É isto, então: enquanto carregamos o nosso próprio mundo, composto de tudo aquilo que vimos e amamos, apenas parecemos percorrer e habitar o estrangeiro. Mas o que significa isto, carregar um mundo, o nosso mundo? Carregar como? Carregar onde? Carregar o quê? E como funciona essa bagagem? É uma bagagem porque é um peso, ou é uma bagagem porque é um conjunto de coisas úteis? Ou as duas coisas? E podemos escolhê-la? Podemos escolher largá-la? E se eternamente parecemos percorrer e habitar, nunca realmente percorremos e habitamos um lugar estranho?

Estas são questões para as quais não há uma resposta conclusiva, e de facto todos sabemos que estamos a falar de coisas que não se medem, não têm um peso e não ocupam um espaço fora da nossa consciência de nós mesmos. Sabemos também que isso não retira valor à ideia de uma mala cheia de coisas que nos definem. Talvez possamos simplesmente dizer, como e. e. cummings, a respeito das coisas que amamos: «i carry it in (my heart)»3.

 

MUNDO NOVO

Não sabendo ao certo responder a estas perguntas do ponto de vista de quem carrega malas por determinados lugares, gostaria de considerar também o ponto de vista do lugar. Porque se um lugar continuamente deixa passar por si pessoas que não lhe pertencem, então, o lugar está condenado a nunca ter ninguém que lhe pertença, a não ser os que lá nasceram?

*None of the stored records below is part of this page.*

-- ==== Sys2Proof/Laws/Decode.lean ====
section
/-! SUPPORT. The fields of an encoded word are the fields it was made from, and each word is made of its fields: the
lemmas from which decode and encode are shown to agree (spec/30_encoding.md R61, R62). -/

namespace Sys2Proof

/-! ## Bits of concatenations -/

theorem getLsbD_append_4_12 (g : Nibble) (a : Addr12) (k : Nat) :
    (g ++ a : Word).getLsbD k = if k < 12 then a.getLsbD k else g.getLsbD (k - 12) :=
  BitVec.getLsbD_append

theorem getLsbD_append_4_8 (x : Nibble) (nn : Byte) (k : Nat) :
    (x ++ nn : Addr12).getLsbD k = if k < 8 then nn.getLsbD k else x.getLsbD (k - 8) :=
  BitVec.getLsbD_append

theorem getLsbD_append_4_4 (y n : Nibble) (k : Nat) :
    (y ++ n : Byte).getLsbD k = if k < 4 then n.getLsbD k else y.getLsbD (k - 4) :=
  BitVec.getLsbD_append

theorem getLsbD_append_8_8 (hi lo : Byte) (k : Nat) :
    (hi ++ lo : Word).getLsbD k = if k < 8 then lo.getLsbD k else hi.getLsbD (k - 8) :=
  BitVec.getLsbD_append

/-! ## Fields of encoded words -/

@[simp] theorem fieldG_encodeA (g : Nibble) (a : Addr12) : fieldG (encodeA g a) = g := by
  apply BitVec.eq_of_getLsbD_eq; intro k hk
  rw [fieldG, encodeA, BitVec.getLsbD_extractLsb', getLsbD_append_4_12]
  simp [hk]

@[simp] theorem fieldNNN_encodeA (g : Nibble) (a : Addr12) : fieldNNN (encodeA g a) = a := by
  apply BitVec.eq_of_getLsbD_eq; intro k hk
  rw [fieldNNN, encodeA, BitVec.getLsbD_extractLsb', getLsbD_append_4_12]
  simp [hk]

/-- `X` is the high nibble of `NNN` (R61). -/
theorem fieldXNibble_eq (op : Word) : fieldXNibble op = (fieldNNN op).extractLsb' 8 4 := by
  apply BitVec.eq_of_getLsbD_eq; intro k hk
  have h : 8 + k < 12 := by omega
  simp only [fieldXNibble, fieldNNN, BitVec.getLsbD_extractLsb', hk, h, decide_true, Bool.true_and, Nat.zero_add]

/-- `NN` is the low byte of `NNN` (R61). -/
theorem fieldNN_eq_NNN (op : Word) : fieldNN op = (fieldNNN op).extractLsb' 0 8 := by
  apply BitVec.eq_of_getLsbD_eq; intro k hk
  have h : k < 12 := by omega
  simp only [fieldNN, fieldNNN, BitVec.getLsbD_extractLsb', hk, h, decide_true, Bool.true_and, Nat.zero_add]

/-- `Y` is the high nibble of `NN` (R61). -/
theorem fieldYNibble_eq (op : Word) : fieldYNibble op = (fieldNN op).extractLsb' 4 4 := by
  apply BitVec.eq_of_getLsbD_eq; intro k hk
  have h : 4 + k < 8 := by omega
  simp only [fieldYNibble, fieldNN, BitVec.getLsbD_extractLsb', hk, h, decide_true, Bool.true_and, Nat.zero_add]

/-- `N` is the low nibble of `NN` (R61). -/
theorem fieldN_eq (op : Word) : fieldN op = (fieldNN op).extractLsb' 0 4 := by
  apply BitVec.eq_of_getLsbD_eq; intro k hk
  have h : k < 8 := by omega
  simp only [fieldN, fieldNN, BitVec.getLsbD_extractLsb', hk, h, decide_true, Bool.true_and, Nat.zero_add]

theorem encodeRI_eq (g x : Nibble) (nn : Byte) : encodeRI g x nn = encodeA g (x ++ nn : Addr12) := rfl

theorem encodeRR_eq (g : Nibble) (x y : Reg) (n : Nibble) :
    encodeRR g x y n = encodeRI g (regNibble x) (regNibble y ++ n : Byte) := rfl

@[simp] theorem fieldG_encodeRI (g x : Nibble) (nn : Byte) : fieldG (encodeRI g x nn) = g :=
  fieldG_encodeA g (x ++ nn : Addr12)

@[simp] theorem fieldXNibble_encodeRI (g x : Nibble) (nn : Byte) : fieldXNibble (encodeRI g x nn) = x := by
  rw [fieldXNibble_eq, encodeRI_eq, fieldNNN_encodeA]
  apply BitVec.eq_of_getLsbD_eq; intro k hk
  rw [BitVec.getLsbD_extractLsb', getLsbD_append_4_8]
  simp [hk]

@[simp] theorem fieldNN_encodeRI (g x : Nibble) (nn : Byte) : fieldNN (encodeRI g x nn) = nn := by
  rw [fieldNN_eq_NNN, encodeRI_eq, fieldNNN_encodeA]
  apply BitVec.eq_of_getLsbD_eq; intro k hk
  rw [BitVec.getLsbD_extractLsb', getLsbD_append_4_8]
  simp [hk]

@[simp] theorem regNibble_toFin (r : Reg) : (regNibble r).toFin = r := rfl

@[simp] theorem fieldX_encodeRI (g : Nibble) (x : Reg) (nn : Byte) : fieldX (encodeRI g (regNibble x) nn) = x := by
  rw [fieldX, fieldXNibble_encodeRI, regNibble_toFin]

@[simp] theorem fieldG_encodeRR (g : Nibble) (x y : Reg) (n : Nibble) : fieldG (encodeRR g x y n) = g :=
  fieldG_encodeRI g _ _

@[simp] theorem fieldX_encodeRR (g : Nibble) (x y : Reg) (n : Nibble) : fieldX (encodeRR g x y n) = x :=
  fieldX_encodeRI g x _

@[simp] theorem fieldY_encodeRR (g : Nibble) (x y : Reg) (n : Nibble) : fieldY (encodeRR g x y n) = y := by
  have h : fieldYNibble (encodeRR g x y n) = regNibble y := by
    rw [fieldYNibble_eq, encodeRR_eq, fieldNN_encodeRI]
    apply BitVec.eq_of_getLsbD_eq; intro k hk
    rw [BitVec.getLsbD_extractLsb', getLsbD_append_4_4]
    simp [hk]
  rw [fieldY, h, regNibble_toFin]

@[simp] theorem fieldN_encodeRR (g : Nibble) (x y : Reg) (n : Nibble) : fieldN (encodeRR g x y n) = n := by
  rw [fieldN_eq, encodeRR_eq, fieldNN_encodeRI]
  apply BitVec.eq_of_getLsbD_eq; intro k hk
  rw [BitVec.getLsbD_extractLsb', getLsbD_append_4_4]
  simp [hk]

/-! ## Words made of their fields -/

@[simp] theorem regNibble_fieldX (op : Word) : regNibble (fieldX op) = fieldXNibble op := rfl
@[simp] theorem regNibble_fieldY (op : Word) : regNibble (fieldY op) = fieldYNibble op := rfl

theorem encodeA_fields (op : Word) : encodeA (fieldG op) (fieldNNN op) = op := by
  apply BitVec.eq_of_getLsbD_eq; intro k hk
  rw [encodeA, getLsbD_append_4_12, fieldG, fieldNNN, BitVec.getLsbD_extractLsb', BitVec.getLsbD_extractLsb']
  split
  · next h => simp [h]
  · simp [show k - 12 < 4 by omega, show 12 + (k - 12) = k by omega]

/-- `NNN` is `X ++ NN` (R61). -/
theorem fieldNNN_eq (op : Word) : (fieldXNibble op ++ fieldNN op : Addr12) = fieldNNN op := by
  apply BitVec.eq_of_getLsbD_eq; intro k hk
  rw [getLsbD_append_4_8, fieldXNibble, fieldNN, fieldNNN, BitVec.getLsbD_extractLsb', BitVec.getLsbD_extractLsb',
    BitVec.getLsbD_extractLsb']
  split
  · next h => simp [h, hk]
  · simp [hk, show k - 8 < 4 by omega, show 8 + (k - 8) = k by omega]

theorem encodeRI_fields (op : Word) : encodeRI (fieldG op) (fieldXNibble op) (fieldNN op) = op := by
  rw [encodeRI_eq, fieldNNN_eq, encodeA_fields]

/-- `NN` is `Y ++ N` (R61). -/
theorem fieldNN_eq (op : Word) : (fieldYNibble op ++ fieldN op : Byte) = fieldNN op := by
  apply BitVec.eq_of_getLsbD_eq; intro k hk
  rw [getLsbD_append_4_4, fieldYNibble, fieldN, fieldNN, BitVec.getLsbD_extractLsb', BitVec.getLsbD_extractLsb',
    BitVec.getLsbD_extractLsb']
  split
  · next h => simp [h, hk]
  · simp [hk, show k - 4 < 4 by omega, show 4 + (k - 4) = k by omega]

theorem encodeRR_fields (op : Word) : encodeRR (fieldG op) (fieldX op) (fieldY op) (fieldN op) = op := by
  rw [encodeRR_eq, regNibble_fieldX, regNibble_fieldY, fieldNN_eq, encodeRI_fields]

/-! ## Bytes of words (R44) -/

/-- A word is made again from its bytes (R44). -/
@[simp] theorem opcodeOfBytes_bytes (op : Word) :
    opcodeOfBytes (op.extractLsb' 8 8) (op.extractLsb' 0 8) = op := by
  apply BitVec.eq_of_getLsbD_eq; intro k hk
  rw [opcodeOfBytes, getLsbD_append_8_8, BitVec.getLsbD_extractLsb', BitVec.getLsbD_extractLsb']
  split
  · next h => simp [h]
  · simp [show k - 8 < 8 by omega, show 8 + (k - 8) = k by omega]

/-- Two bytes are the bytes of the word they make (R44). -/
@[simp] theorem bytes_opcodeOfBytes (hi lo : Byte) : bytesOfOpcode (opcodeOfBytes hi lo) = [hi, lo] := by
  have h1 : (opcodeOfBytes hi lo).extractLsb' 8 8 = hi := by
    apply BitVec.eq_of_getLsbD_eq; intro k hk
    rw [opcodeOfBytes, BitVec.getLsbD_extractLsb', getLsbD_append_8_8]
    simp [hk]
  have h2 : (opcodeOfBytes hi lo).extractLsb' 0 8 = lo := by
    apply BitVec.eq_of_getLsbD_eq; intro k hk
    rw [opcodeOfBytes, BitVec.getLsbD_extractLsb', getLsbD_append_8_8]
    simp [hk]
  rw [bytesOfOpcode, h1, h2]

/-- The word two bytes make, as a number (R44). -/
theorem toNat_opcodeOfBytes (hi lo : Byte) : (opcodeOfBytes hi lo).toNat = hi.toNat * 256 + lo.toNat := by
  rw [opcodeOfBytes, BitVec.toNat_append, ← Nat.shiftLeft_add_eq_or_of_lt lo.isLt, Nat.shiftLeft_eq]

@[simp] theorem length_bytesOfOpcode (op : Word) : (bytesOfOpcode op).length = 2 := rfl

/-- Decoding the bytes of a known word gives its instruction and leaves the bytes after it (R44, R60). -/
theorem decode_bytes_of_some {op : Word} {i : Instr} (h : decodeWord op = some i) (rest : List Byte) :
    decode (bytesOfOpcode op ++ rest) = .instr i rest := by
  simp [bytesOfOpcode, decode, h]

/-- Decoding the bytes of an unknown word rejects it by name (R44, R69). -/
theorem decode_bytes_of_none {op : Word} (h : decodeWord op = none) (rest : List Byte) :
    decode (bytesOfOpcode op ++ rest) = .rejected (.unknownOpcode op) := by
  simp [bytesOfOpcode, decode, h]

/-- The decoder on two bytes reads the word they make (R44). -/
theorem decode_two_bytes {hi lo : Byte} {i : Instr} :
    decode [hi, lo] = .instr i [] ↔ decodeWord (opcodeOfBytes hi lo) = some i := by
  rw [decode]
  cases decodeWord (opcodeOfBytes hi lo) <;> simp

/-- The decoder on two bytes rejects the word they make by name (R44, R69). -/
theorem decode_two_bytes_unknown {hi lo : Byte} {op : Word} :
    decode [hi, lo] = .rejected (.unknownOpcode op) ↔ decodeWord op = none ∧ opcodeOfBytes hi lo = op := by
  rw [decode]
  cases h : decodeWord (opcodeOfBytes hi lo) with
  | none =>
    simp only [Decoded.rejected.injEq, DecodeError.unknownOpcode.injEq]
    exact ⟨fun e => ⟨e ▸ h, e⟩, And.right⟩
  | some i =>
    simp only [reduceCtorEq, false_iff]
    rintro ⟨h1, rfl⟩
    rw [h] at h1; cases h1

/-! ## Masks (R66) -/

/-- A word is determined by its group and its low 12 bits. -/
theorem word_ext {a b : Word} (hg : fieldG a = fieldG b) (hn : fieldNNN a = fieldNNN b) : a = b := by
  rw [← encodeA_fields a, hg, hn, encodeA_fields]

theorem fieldG_and (a b : Word) : fieldG (a &&& b) = fieldG a &&& fieldG b := by
  apply BitVec.eq_of_getLsbD_eq; intro k hk
  simp [fieldG, hk]

theorem fieldNNN_and (a b : Word) : fieldNNN (a &&& b) = fieldNNN a &&& fieldNNN b := by
  apply BitVec.eq_of_getLsbD_eq; intro k hk
  simp [fieldNNN, hk]

theorem fieldNN_and (a b : Word) : fieldNN (a &&& b) = fieldNN a &&& fieldNN b := by
  apply BitVec.eq_of_getLsbD_eq; intro k hk
  simp [fieldNN, hk]

theorem fieldN_and (a b : Word) : fieldN (a &&& b) = fieldN a &&& fieldN b := by
  apply BitVec.eq_of_getLsbD_eq; intro k hk
  simp [fieldN, hk]

theorem fieldXNibble_and (a b : Word) : fieldXNibble (a &&& b) = fieldXNibble a &&& fieldXNibble b := by
  apply BitVec.eq_of_getLsbD_eq; intro k hk
  simp [fieldXNibble, hk]

theorem fieldYNibble_and (a b : Word) : fieldYNibble (a &&& b) = fieldYNibble a &&& fieldYNibble b := by
  apply BitVec.eq_of_getLsbD_eq; intro k hk
  simp [fieldYNibble, hk]

theorem nibble_and_ones (a : Nibble) : a &&& 0xF = a := by
  revert a; decide

/-- The mask of a row that fixes the group alone. -/
theorem and_F000 (op : Word) (g : Nibble) : op &&& 0xF000 = encodeA g 0 ↔ fieldG op = g := by
  have hg : fieldG (op &&& 0xF000) = fieldG op := by
    rw [fieldG_and, show fieldG 0xF000 = 0xF by decide, nibble_and_ones]
  have hn : fieldNNN (op &&& 0xF000) = 0 := by
    rw [fieldNNN_and, show fieldNNN 0xF000 = 0 by decide]; simp
  constructor
  · intro h; rw [← hg, h, fieldG_encodeA]
  · intro h; exact word_ext (by rw [hg, h, fieldG_encodeA]) (by rw [hn, fieldNNN_encodeA])

/-- The mask of a row that fixes the group and `NN`. -/
theorem and_F0FF (op : Word) (g : Nibble) (nn : Byte) :
    op &&& 0xF0FF = encodeRI g 0 nn ↔ fieldG op = g ∧ fieldNN op = nn := by
  have hg : fieldG (op &&& 0xF0FF) = fieldG op := by
    rw [fieldG_and, show fieldG 0xF0FF = 0xF by decide, nibble_and_ones]
  have hx : fieldXNibble (op &&& 0xF0FF) = 0 := by
    rw [fieldXNibble_and, show fieldXNibble 0xF0FF = 0 by decide]; simp
  have hn : fieldNN (op &&& 0xF0FF) = fieldNN op := by
    rw [fieldNN_and, show fieldNN 0xF0FF = BitVec.allOnes 8 by decide, BitVec.and_allOnes]
  constructor
  · intro h; exact ⟨by rw [← hg, h, fieldG_encodeRI], by rw [← hn, h, fieldNN_encodeRI]⟩
  · rintro ⟨h1, h2⟩; rw [← encodeRI_fields (op &&& 0xF0FF), hg, hx, hn, h1, h2]

/-- The mask of a row that fixes the group and `N`. -/
theorem and_F00F (op : Word) (g n : Nibble) :
    op &&& 0xF00F = encodeRR g 0 0 n ↔ fieldG op = g ∧ fieldN op = n := by
  have hg : fieldG (op &&& 0xF00F) = fieldG op := by
    rw [fieldG_and, show fieldG 0xF00F = 0xF by decide, nibble_and_ones]
  have hx : fieldX (op &&& 0xF00F) = 0 := by
    rw [fieldX, fieldXNibble_and, show fieldXNibble 0xF00F = 0 by decide]; simp
  have hy : fieldY (op &&& 0xF00F) = 0 := by
    rw [fieldY, fieldYNibble_and, show fieldYNibble 0xF00F = 0 by decide]; simp
  have hn : fieldN (op &&& 0xF00F) = fieldN op := by
    rw [fieldN_and, show fieldN 0xF00F = 0xF by decide, nibble_and_ones]
  constructor
  · intro h; exact ⟨by rw [← hg, h, fieldG_encodeRR], by rw [← hn, h, fieldN_encodeRR]⟩
  · rintro ⟨h1, h2⟩; rw [← encodeRR_fields (op &&& 0xF00F), hg, hx, hy, hn, h1, h2]

/-- The words of a row that fixes the group alone (R66). -/
theorem covers_F000 {op value : Word} (hv : encodeA (fieldG value) 0 = value) :
    op &&& 0xF000 = value ↔ fieldG op = fieldG value := by
  rw [← and_F000, hv]

/-- The words of a row that fixes the group and `NN` (R66). -/
theorem covers_F0FF {op value : Word} (hv : encodeRI (fieldG value) 0 (fieldNN value) = value) :
    op &&& 0xF0FF = value ↔ fieldG op = fieldG value ∧ fieldNN op = fieldNN value := by
  rw [← and_F0FF, hv]

/-- The words of a row that fixes the group and `N` (R66). -/
theorem covers_F00F {op value : Word} (hv : encodeRR (fieldG value) 0 0 (fieldN value) = value) :
    op &&& 0xF00F = value ↔ fieldG op = fieldG value ∧ fieldN op = fieldN value := by
  rw [← and_F00F, hv]

/-- The word of an instruction is a word of its row (R66). -/
theorem encode_row (i : Instr) : encode i &&& i.row.mask = i.row.value := by
  cases i <;> simp only [encode, Instr.row] <;> first
    | exact (covers_F000 (by decide)).mpr (by simp only [fieldG_encodeA]; rfl)
    | exact (covers_F000 (by decide)).mpr (by simp only [fieldG_encodeRI]; rfl)
    | exact (covers_F000 (by decide)).mpr (by simp only [fieldG_encodeRR]; rfl)
    | exact (covers_F0FF (by decide)).mpr (by simp only [fieldG_encodeRI, fieldNN_encodeRI]; exact ⟨rfl, rfl⟩)
    | exact (covers_F00F (by decide)).mpr (by simp only [fieldG_encodeRR, fieldN_encodeRR]; exact ⟨rfl, rfl⟩)

end Sys2Proof
end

Não é assim, e o Brasil sabe-o bem. Aliás, o Mundo Novo inteiro foi construído assim. Pessoas chegaram vindas de várias partes da Europa, e tornaram-se Americanos. Deve ser por isso que, no Brasil, a relação com a nacionalidade é completamente diferente da de Portugal. É infinitamente mais fácil ser-se brasileiro do que ser-se português, e isto porque é perfeitamente habitual acabar por se ser brasileiro tendo-se nascido português, italiano, japonês, para nomear apenas os exemplos mais comuns.

Tomemos um exemplo controverso: Padre António Vieira. Português? Não, brasileiro. É claro, nasceu em Portugal. Mas a sua vida foi vivida no Brasil, a sua obra foi feita lá, o seu coração estava com os indígenas brasileiros que procurava libertar, física ou espiritualmente. O facto de ter dedicado a sua vida ao Brasil não o torna brasileiro? Para um brasileiro, sim, claro que sim; para um português, a certidão de nascimento é inalterável, e prevalece.

Isto pouco importa; Padre António Vieira pode até ser português e brasileiro ao mesmo tempo, com pouco prejuízo para o próprio. Mas, mais uma vez, e o lugar, como é que fica? Portugal é o mesmo com e sem este escritor? O Brasil é o mesmo sem aquelas cinco maritacas? Cinco portugueses podem fazer parte do tecido estrutural do Brasil, sem sobressalto. O contrário não será tão fácil, eu diria, e nisto se distingue o mundo novo do velho mundo: a aceitação mais ou menos fácil da sua natural regeneração.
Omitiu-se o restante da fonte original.